On a fair reading of the Inspector’s report and the Secretary of State’s decision letter, all that the allowance of a period of 18 months for compliance with the enforcement notice was intended to achieve was the allowance of a reasonable period for “alternative accommodation and site provision arrangements to be progressed” (para. 258); that is to say, it was a period of grace to give the occupants a reasonable opportunity to make alternative arrangements, including by engaging with the Council by, e.g., suggesting alternative viable sites (something which they had failed to do up to that point: see para. 235; also see para. 251, where the Inspector said that if temporary planning permission were to be granted it should be for the shortest possible period, having regard to, among other things, “the expectation that the occupiers will be involved in the process of finding alternative accommodation”). In that regard the additional time allowed for compliance with the enforcement notice was to operate rather like a reasonable period of notice under a lease, which provides the tenant with a reasonable period to make alternative arrangements before being evicted but no guarantee that such arrangements will have been put in place before he has to leave the property. The 18 month period would also avoid the immediate adverse consequences for the occupants if they had to leave without having a reasonable opportunity, on fair notice, to make suitable arrangements: hence the Inspector’s reference at para. 259 to avoiding “the adverse consequences of short-term displacement.” Contrary to the contention of Mr Cottle, in the context of the Report as a whole this plainly did not mean that the Inspector thought they could only be removed once an appropriate alternative site had been found. I return to the significance of this in the discussion below.

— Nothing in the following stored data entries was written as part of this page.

/-- Instants are requested of the timebase alone (R193). -/
theorem State.requestMinute_balance (s : State) (acts : SMap (Option Minute)) (m : Minute) :
    (s.requestMinute acts m).balance = s.balance := by
  unfold State.requestMinute
  extract_lets a b
  have programs : a.balance = s.balance := foldl_balance _ (fun s p => by simp [State.requestNew_balance]) s _
  have lengths : b.balance = a.balance := foldl_balance _ (fun s l => by simp [State.requestNew_balance]) a _
  split
  · rfl
  · split
    · exact lengths.trans programs
    · exact (foldl_balance _ (fun s z => by simp [State.requestNew_balance]) b _).trans (lengths.trans programs)

theorem State.compile_balance (s : State) : s.compile.balance = s.balance := by
  unfold State.compile State.compileTo
  extract_lets now acts a
  have minutes : a.balance = s.balance := foldl_balance _ (fun s m => s.requestMinute_balance acts m) s _
  simp [minutes]

@[simp] theorem State.recompile_balance (s : State) (owners : InstantOwner → Bool) : (s.recompile owners).balance = s.balance :=
  State.compile_balance _

/-- The windows that end leave the module's place in its pair as it is. -/
theorem State.advanceWindows_serves (s : State) : s.advanceWindows.serves = s.serves := by
  have stat : s.advanceWindows.reg Reg.PAIRS_STAT = s.reg Reg.PAIRS_STAT := s.advanceWindows_within.2 _ (by decide) (by decide)
  rw [State.serves, State.serves, State.pairState, State.pairState, State.fld_eq_of_reg stat]

/-! ### Graphs (R191) -/

theorem State.takeGraph_pending (s : State) (eff : Nat) (image : GraphImage) :
    ∃ g, (s.takeGraph eff image).balance.pending = some g ∧ g.begun = false ∧ g.eff = eff ∧ g.gen = image.gen :=
  ⟨_, rfl, rfl, rfl, rfl⟩

/-- An image that passes the checks is taken, after its record. -/
theorem effGcmd_commits {a : State} {eff : Nat} {image : GraphImage}
    (staged : eff = a.advanceWindows.reg64 Reg.BALG_GEFF_LO Reg.BALG_GEFF_HI)
    (loaded : image = a.advanceWindows.load (a.advanceWindows.reg Reg.BALG_GIMG_OFS) (a.advanceWindows.reg Reg.BALG_GIMG_LEN))
    (passes : a.advanceWindows.checkGraph image (a.advanceWindows.reg Reg.BALG_GIMG_LEN) eff = none) :
    ∃ u b, effGcmd 1 a = .done u ∧ u.balance = (State.takeGraph b eff image).balance := by
  have commit : effGcmd 1 a = effGraphCommit a := rfl
  rw [commit, effGraphCommit]
  dsimp only
  rw [← staged, ← loaded, passes]
  exact ⟨_, a.advanceWindows.journal 0x24 (leBytes 8 eff ++ image), rfl, by simp⟩

/-- The pending graph that no zone has taken is gone, and GSTAT shows the accepted command. -/
theorem effGcmd_drops {a : State} {g : PendingGraph} (pending : a.advanceWindows.balance.pending = some g) (waits : g.begun = false) :
    ∃ u, effGcmd 2 a = .done u ∧ u.balance.pending = none ∧ u.fld Reg.BALG_GSTAT 29 28 = 1 := by
  have drop : effGcmd 2 a = effGraphDrop a := rfl
  rw [drop, effGraphDrop]
  dsimp only
  rw [pending]
  refine ⟨_, if_neg (ne_true_of_eq_false waits), by simp, ?_⟩
  rw [State.fld_eq_of_reg (State.raise_still _ _ _ _ (by decide) (by decide)),
    State.fld_setFld_other _ _ _ _ _ _ _ (by decide) (by decide) (by decide) (.inl (by decide)),
    State.fld_setFld _ _ _ _ _ (by decide) (by decide), Nat.mod_eq_of_lt (by decide)]

/-! ### Parameters (R192, R195) -/

@[simp] theorem State.balanceConfig_balance (s : State) (k i x : Nat) : (s.balanceConfig k i x).balance = s.balance.put k i x := by
  rw [State.balanceConfig]
  dsimp only
  rw [State.journal_balance]

/-- A binary64 value that takes its place by its word is found as it is. -/
theorem SMap.find_put_word (m : SMap F64) (i : Nat) (x : F64) : (m.put i (BitVec.ofNat 64 x.toNat)).find i = some x := by
  rw [SMap.find_put_same, BitVec.ofNat_toNat, BitVec.setWidth_eq]

theorem Balance.put_slot (b : Balance) (i x : Nat) : (b.put Reg.BALG_ZP_HI i x).slots.find i = some x := SMap.find_put_same _ _ _

theorem Balance.put_insulation (b : Balance) (i : Nat) (x : F64) : (b.put Reg.BALG_IC_HI i x.toNat).insulation.find i = some x :=
  SMap.find_put_word _ _ _

theorem Balance.put_ambient (b : Balance) (i : Nat) (x : F64) : (b.put Reg.BALG_TAMB0_HI i x.toNat).ambient.find i = some x :=
  SMap.find_put_word _ _ _

theorem Balance.put_corr (b : Balance) (i : Nat) (x : F64) : (b.put Reg.BALG_CG_HI i x.toNat).corr.find i = some x :=
  SMap.find_put_word _ _ _

theorem effZpHi_commits {v : Word} {a : State}
    (fits : slotInRange (a.fld Reg.BALG_ZP_SLOT 4 0) (a.reg Reg.BALG_ZP_LO + 2 ^ 32 * v.toNat) = true) :
    ∃ u b, effZpHi v a = .done u ∧ u.balance = Balance.put b Reg.BALG_ZP_HI (a.fld Reg.BALG_ZP_ZONE 11 0 * 32 + a.fld Reg.BALG_ZP_SLOT 4 0)
      (a.reg Reg.BALG_ZP_LO + 2 ^ 32 * v.toNat) := by
  rw [effZpHi]
  dsimp only
  rw [fits]
  exact ⟨_, _, if_neg (by decide), State.balanceConfig_balance _ _ _ _⟩

theorem effBalanceParam_insulation {v : Word} {a : State} {x : F64} (staged : x = a.staged64 (bankKey (a.fld Reg.BALG_IC_SEL 3 0) Reg.BALG_IC_LO) v)
    (nonneg : negative x = false) :
    ∃ u b, effBalanceParam .insulation v a = .done u ∧ u.balance = Balance.put b Reg.BALG_IC_HI (a.fld Reg.BALG_IC_SEL 3 0) x.toNat := by
  subst staged
  exact ⟨_, _, if_neg (ne_true_of_eq_false nonneg), State.balanceConfig_balance _ _ _ _⟩

theorem effBalanceParam_ambient (j : Fin 4) (v : Word) (a : State) :
    ∃ u b, effBalanceParam (.ambient j) v a = .done u ∧
      u.balance = Balance.put b Reg.BALG_TAMB0_HI j (a.staged64 (Reg.BALG_TAMB0_LO + 8 * j) v).toNat :=
  ⟨_, _, rfl, State.balanceConfig_balance _ _ _ _⟩

theorem effBalanceParam_correlation {v : Word} {a : State} {x : F64} (staged : x = a.staged64 (bankKey (a.fld Reg.BALG_CG_SEL 7 0) Reg.BALG_CG_LO) v)
    (low : F.zero.le (F.ofBits x) = true) (high : (F.ofBits x).le (F.ofNat 1) = true) (group : a.fld Reg.BALG_CG_SEL 7 0 ≠ 0) :
    ∃ u b, effBalanceParam .correlation v a = .done u ∧ u.balance = Balance.put b Reg.BALG_CG_HI (a.fld Reg.BALG_CG_SEL 7 0) x.toNat := by
  subst staged
  exact ⟨_, _, if_neg (by simp [low, high, group]), State.balanceConfig_balance _ _ _ _⟩

/-- An accepted parameter leaves the engine as its effect does, whichever register commits it. -/
theorem exec_balanceParamCommit {t : Angle} {p : Path} {which : BalanceParam} {v : Word} {s a u : State}
    (through : (s.tick t).through p 0x31 (balanceOff which) true = some a) (done : effBalanceParam which v a = .done u) :
    ∃ w, exec (.balanceParamCommit t p which v) s = .next w ∧ w.balance = u.balance :=
  ⟨_, rfl, State.hostWrite_done_balance through done⟩

/-! ### Windows and restarts (R194, R202) -/

/-- The first due window that has a record is evaluated. -/
theorem State.evaluateDue_evaluates {s : State} {id : Nat} {old : Bool} {z : Zone} {w : Window} (due : s.dueWindow id = some (old, z, w))
    (on : s.flag Reg.BAL_CFG 0 = true) (recorded : s.skipsWindow w = false) (fuel : Nat) :
    s.evaluateDue id (fuel + 1) = s.evaluateWindow id old z w := by
  rw [State.evaluateDue, due]
  exact if_neg (by simp [on, recorded])

theorem State.setZone_find (s : State) (id : Nat) (z : Zone) : (s.setZone id z).balance.zones.find id = some z := SMap.find_put_same _ _ _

The 18 month period of grace allowed by the Secretary of State for compliance with the enforcement notice expired on 11 February 2013. By that time, no new sites for gypsy caravan emplacements had been identified. The appellant and other occupants did not move out and clear the land as they were required to do. From that time, they have again been in acute breach of planning controls and their continued occupation of the land has been in violation of the criminal law, as Mr Cottle accepts.
The Council resolved in February 2013 to use its enforcement powers under section 178 to clear the land, and gave notice of this to the occupants. The appellant and another occupant commenced judicial review proceedings. The judge was critical of the decision taken in February 2013, since it did not take all relevant considerations into account: see [14]. But it was superseded by a later decision of the Council taken by its Cabinet Prioritisation Sub-Committee on 10 April 2013 at which it was again resolved that the land should be cleared using the Council’s powers under section 178, and this is the operative decision which became the appellant’s target in the judicial review and was the focus for the judgment below.
The Sub-Committee’s consideration of the question of the use of section 178 was on the basis of reports from officers. These drew attention to the position of the children and the elderly relative living in the caravans and explained that provision would be made by the children’s services and social care departments to assist in coping with their needs should an eviction proceed (it deserves emphasis that their needs had also, of course, been considered carefully by the Inspector in his Report and in making his recommendations and by the Secretary of State in his decision letter, in a manner which the appellant has not sought to challenge). The reasons for the Sub-Committee’s decision are summarised in the minute of its meeting:
“The Head of Planning and Property Services stated that he believed the council position to be proportionate in relation to enforcement. However he recognised that the overall position of the council in relation to the provision of Traveller sites across the borough left a lot to be desired. A number of potential pitches had been identified in Datchet, but these were subject to the planning process which had yet to commence. The council’s policy was in accordance with the national policy but as yet no deliverable sites were available.
The Lead Member for Planning and Property stated that he was now more confident than when he took over the portfolio that the council would be able to fulfil the intentions of its policy. Significant progress had been made in terms of consultation on the potential sites in Datchet but it was decided that there was no certainty that applications would materialise or be suitable for those occupants on site. It was confirmed that there are no current pitches to accommodate those on site and it would not be proportionate to defer a decision to a later time.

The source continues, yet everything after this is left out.